◆ **Work request**:
Where "pools" appears in a line of the entries below, that line should be copied.

Stored data

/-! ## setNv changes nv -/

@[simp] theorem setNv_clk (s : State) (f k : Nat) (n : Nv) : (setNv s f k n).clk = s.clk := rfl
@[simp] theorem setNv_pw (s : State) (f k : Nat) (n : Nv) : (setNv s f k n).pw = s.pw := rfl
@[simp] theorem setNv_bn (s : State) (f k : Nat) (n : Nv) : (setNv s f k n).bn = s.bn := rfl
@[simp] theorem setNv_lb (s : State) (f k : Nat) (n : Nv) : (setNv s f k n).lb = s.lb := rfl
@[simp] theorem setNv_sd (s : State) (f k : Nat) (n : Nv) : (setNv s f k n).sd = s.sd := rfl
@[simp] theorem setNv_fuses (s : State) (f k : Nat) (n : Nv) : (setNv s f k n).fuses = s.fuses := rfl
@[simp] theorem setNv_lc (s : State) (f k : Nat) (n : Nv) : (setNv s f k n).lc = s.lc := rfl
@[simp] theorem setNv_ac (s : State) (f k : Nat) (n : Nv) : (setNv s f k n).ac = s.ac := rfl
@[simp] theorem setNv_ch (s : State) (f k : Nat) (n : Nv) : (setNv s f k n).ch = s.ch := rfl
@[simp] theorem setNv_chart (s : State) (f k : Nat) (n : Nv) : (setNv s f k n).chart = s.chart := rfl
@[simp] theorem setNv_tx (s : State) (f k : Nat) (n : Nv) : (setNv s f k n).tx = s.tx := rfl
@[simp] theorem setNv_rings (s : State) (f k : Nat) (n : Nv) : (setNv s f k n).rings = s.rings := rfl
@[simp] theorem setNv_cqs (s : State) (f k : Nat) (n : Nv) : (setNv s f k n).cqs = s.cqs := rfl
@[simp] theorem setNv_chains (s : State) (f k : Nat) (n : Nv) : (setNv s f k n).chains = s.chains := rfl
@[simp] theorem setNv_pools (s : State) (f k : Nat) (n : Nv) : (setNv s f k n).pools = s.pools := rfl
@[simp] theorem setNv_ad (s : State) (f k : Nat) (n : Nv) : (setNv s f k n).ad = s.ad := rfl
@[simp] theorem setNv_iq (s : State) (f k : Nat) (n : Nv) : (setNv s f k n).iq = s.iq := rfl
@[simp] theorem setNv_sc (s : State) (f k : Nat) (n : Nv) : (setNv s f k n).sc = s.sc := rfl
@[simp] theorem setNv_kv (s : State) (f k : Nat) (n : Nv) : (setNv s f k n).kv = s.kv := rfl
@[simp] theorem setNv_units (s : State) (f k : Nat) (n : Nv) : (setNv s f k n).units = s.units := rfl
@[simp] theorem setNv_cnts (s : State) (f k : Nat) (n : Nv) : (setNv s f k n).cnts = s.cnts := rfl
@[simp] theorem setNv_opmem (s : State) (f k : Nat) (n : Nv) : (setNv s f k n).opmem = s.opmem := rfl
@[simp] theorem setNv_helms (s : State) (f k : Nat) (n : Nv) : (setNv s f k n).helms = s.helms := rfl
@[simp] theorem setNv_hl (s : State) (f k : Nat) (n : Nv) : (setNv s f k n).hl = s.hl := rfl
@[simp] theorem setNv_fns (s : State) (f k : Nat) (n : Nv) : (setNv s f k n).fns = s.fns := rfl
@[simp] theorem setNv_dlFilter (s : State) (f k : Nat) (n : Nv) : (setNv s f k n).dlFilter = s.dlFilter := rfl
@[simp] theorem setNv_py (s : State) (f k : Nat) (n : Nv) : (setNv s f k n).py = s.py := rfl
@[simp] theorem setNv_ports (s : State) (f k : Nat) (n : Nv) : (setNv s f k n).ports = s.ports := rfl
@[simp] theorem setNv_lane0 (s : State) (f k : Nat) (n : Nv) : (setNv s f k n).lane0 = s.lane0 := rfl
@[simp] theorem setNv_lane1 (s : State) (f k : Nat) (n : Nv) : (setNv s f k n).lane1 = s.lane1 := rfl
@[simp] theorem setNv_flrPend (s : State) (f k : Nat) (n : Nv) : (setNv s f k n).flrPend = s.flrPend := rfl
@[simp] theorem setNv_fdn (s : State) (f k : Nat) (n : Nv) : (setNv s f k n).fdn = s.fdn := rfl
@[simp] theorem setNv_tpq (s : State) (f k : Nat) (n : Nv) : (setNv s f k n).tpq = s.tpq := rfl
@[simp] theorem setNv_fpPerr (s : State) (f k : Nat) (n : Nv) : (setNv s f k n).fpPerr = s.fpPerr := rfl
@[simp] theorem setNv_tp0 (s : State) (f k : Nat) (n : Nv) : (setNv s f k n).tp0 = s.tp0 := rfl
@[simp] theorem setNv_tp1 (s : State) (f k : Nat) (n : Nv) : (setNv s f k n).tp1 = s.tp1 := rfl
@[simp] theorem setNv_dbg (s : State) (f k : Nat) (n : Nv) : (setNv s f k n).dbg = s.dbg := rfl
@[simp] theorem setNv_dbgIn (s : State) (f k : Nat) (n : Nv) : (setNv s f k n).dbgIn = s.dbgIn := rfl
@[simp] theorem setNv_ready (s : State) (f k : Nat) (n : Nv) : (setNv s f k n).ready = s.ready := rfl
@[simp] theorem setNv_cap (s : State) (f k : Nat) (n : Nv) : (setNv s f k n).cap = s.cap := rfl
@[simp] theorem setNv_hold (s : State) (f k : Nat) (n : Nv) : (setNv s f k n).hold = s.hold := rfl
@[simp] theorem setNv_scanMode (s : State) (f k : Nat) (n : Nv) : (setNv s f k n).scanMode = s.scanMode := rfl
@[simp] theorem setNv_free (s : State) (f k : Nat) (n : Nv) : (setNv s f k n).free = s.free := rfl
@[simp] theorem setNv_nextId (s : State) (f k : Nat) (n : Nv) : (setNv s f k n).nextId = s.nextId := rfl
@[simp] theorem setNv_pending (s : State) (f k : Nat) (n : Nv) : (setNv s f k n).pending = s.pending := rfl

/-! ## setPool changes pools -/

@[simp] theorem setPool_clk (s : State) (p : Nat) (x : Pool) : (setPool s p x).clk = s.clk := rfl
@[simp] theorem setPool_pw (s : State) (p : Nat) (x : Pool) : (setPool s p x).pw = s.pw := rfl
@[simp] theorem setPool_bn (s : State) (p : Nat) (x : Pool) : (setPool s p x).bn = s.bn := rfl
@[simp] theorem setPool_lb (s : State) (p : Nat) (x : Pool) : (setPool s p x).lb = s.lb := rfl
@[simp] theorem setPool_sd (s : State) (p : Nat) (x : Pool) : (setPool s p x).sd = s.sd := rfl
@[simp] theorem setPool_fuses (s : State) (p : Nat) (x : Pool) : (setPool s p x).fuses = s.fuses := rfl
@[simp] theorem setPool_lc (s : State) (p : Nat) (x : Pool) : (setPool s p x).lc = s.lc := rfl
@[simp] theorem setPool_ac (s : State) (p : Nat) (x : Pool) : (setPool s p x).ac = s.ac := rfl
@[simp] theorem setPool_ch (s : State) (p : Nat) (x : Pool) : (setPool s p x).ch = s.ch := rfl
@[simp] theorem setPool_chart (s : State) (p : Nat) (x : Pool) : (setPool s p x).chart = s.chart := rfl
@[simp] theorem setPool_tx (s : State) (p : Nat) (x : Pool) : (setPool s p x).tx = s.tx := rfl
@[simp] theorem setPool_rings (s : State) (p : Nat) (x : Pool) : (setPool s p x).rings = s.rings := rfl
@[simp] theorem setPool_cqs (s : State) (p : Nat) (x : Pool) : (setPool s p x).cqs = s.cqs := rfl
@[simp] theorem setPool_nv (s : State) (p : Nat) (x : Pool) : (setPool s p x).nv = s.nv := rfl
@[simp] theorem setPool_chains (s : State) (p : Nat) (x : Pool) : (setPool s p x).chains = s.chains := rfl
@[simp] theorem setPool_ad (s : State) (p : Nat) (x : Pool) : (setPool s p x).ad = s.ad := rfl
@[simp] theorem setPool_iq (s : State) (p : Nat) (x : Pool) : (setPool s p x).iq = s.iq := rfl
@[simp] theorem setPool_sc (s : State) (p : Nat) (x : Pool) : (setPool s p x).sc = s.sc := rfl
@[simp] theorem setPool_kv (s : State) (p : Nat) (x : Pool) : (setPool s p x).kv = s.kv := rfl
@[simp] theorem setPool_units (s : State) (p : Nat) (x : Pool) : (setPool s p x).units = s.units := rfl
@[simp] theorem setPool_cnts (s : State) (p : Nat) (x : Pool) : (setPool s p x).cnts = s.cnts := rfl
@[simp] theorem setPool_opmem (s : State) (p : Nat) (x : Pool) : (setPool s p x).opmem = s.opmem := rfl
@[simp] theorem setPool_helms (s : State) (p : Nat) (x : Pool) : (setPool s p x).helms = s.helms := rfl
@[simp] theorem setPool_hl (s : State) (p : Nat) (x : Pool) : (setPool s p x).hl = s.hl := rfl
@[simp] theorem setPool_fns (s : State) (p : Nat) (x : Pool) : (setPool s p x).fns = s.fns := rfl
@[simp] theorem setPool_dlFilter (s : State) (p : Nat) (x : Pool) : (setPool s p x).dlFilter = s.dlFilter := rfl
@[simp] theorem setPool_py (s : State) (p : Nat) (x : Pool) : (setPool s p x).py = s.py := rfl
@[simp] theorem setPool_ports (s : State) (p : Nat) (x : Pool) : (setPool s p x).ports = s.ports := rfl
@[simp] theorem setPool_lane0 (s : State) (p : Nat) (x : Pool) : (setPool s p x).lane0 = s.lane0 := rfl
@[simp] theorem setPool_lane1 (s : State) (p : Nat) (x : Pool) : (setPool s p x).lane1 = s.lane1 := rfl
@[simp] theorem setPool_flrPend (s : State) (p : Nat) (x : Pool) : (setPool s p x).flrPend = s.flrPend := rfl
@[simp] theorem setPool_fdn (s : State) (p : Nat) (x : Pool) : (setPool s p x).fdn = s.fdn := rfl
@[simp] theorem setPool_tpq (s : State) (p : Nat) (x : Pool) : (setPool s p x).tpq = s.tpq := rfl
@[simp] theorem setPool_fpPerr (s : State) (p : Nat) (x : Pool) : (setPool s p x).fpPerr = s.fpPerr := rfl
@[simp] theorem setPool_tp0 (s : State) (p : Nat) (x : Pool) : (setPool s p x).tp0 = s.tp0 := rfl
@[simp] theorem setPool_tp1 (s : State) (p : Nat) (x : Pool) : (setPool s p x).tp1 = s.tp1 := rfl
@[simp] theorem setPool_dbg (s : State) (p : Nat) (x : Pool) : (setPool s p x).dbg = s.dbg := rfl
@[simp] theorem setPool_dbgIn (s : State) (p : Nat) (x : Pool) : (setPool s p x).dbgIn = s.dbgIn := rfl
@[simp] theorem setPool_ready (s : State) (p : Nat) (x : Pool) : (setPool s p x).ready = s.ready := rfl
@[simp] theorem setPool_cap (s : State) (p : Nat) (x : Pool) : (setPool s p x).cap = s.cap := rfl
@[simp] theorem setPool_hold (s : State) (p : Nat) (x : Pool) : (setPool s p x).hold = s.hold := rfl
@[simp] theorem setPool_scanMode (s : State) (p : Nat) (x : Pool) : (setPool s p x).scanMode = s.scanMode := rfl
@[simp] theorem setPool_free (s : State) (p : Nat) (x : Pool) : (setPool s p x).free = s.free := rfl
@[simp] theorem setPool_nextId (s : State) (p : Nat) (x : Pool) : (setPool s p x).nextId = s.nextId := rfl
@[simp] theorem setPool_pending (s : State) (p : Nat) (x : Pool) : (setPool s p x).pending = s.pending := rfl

◆ **Answer below**:
@[simp] theorem setNv_pools (s : State) (f k : Nat) (n : Nv) : (setNv s f k n).pools = s.pools := rfl
/-! ## setPool changes pools -/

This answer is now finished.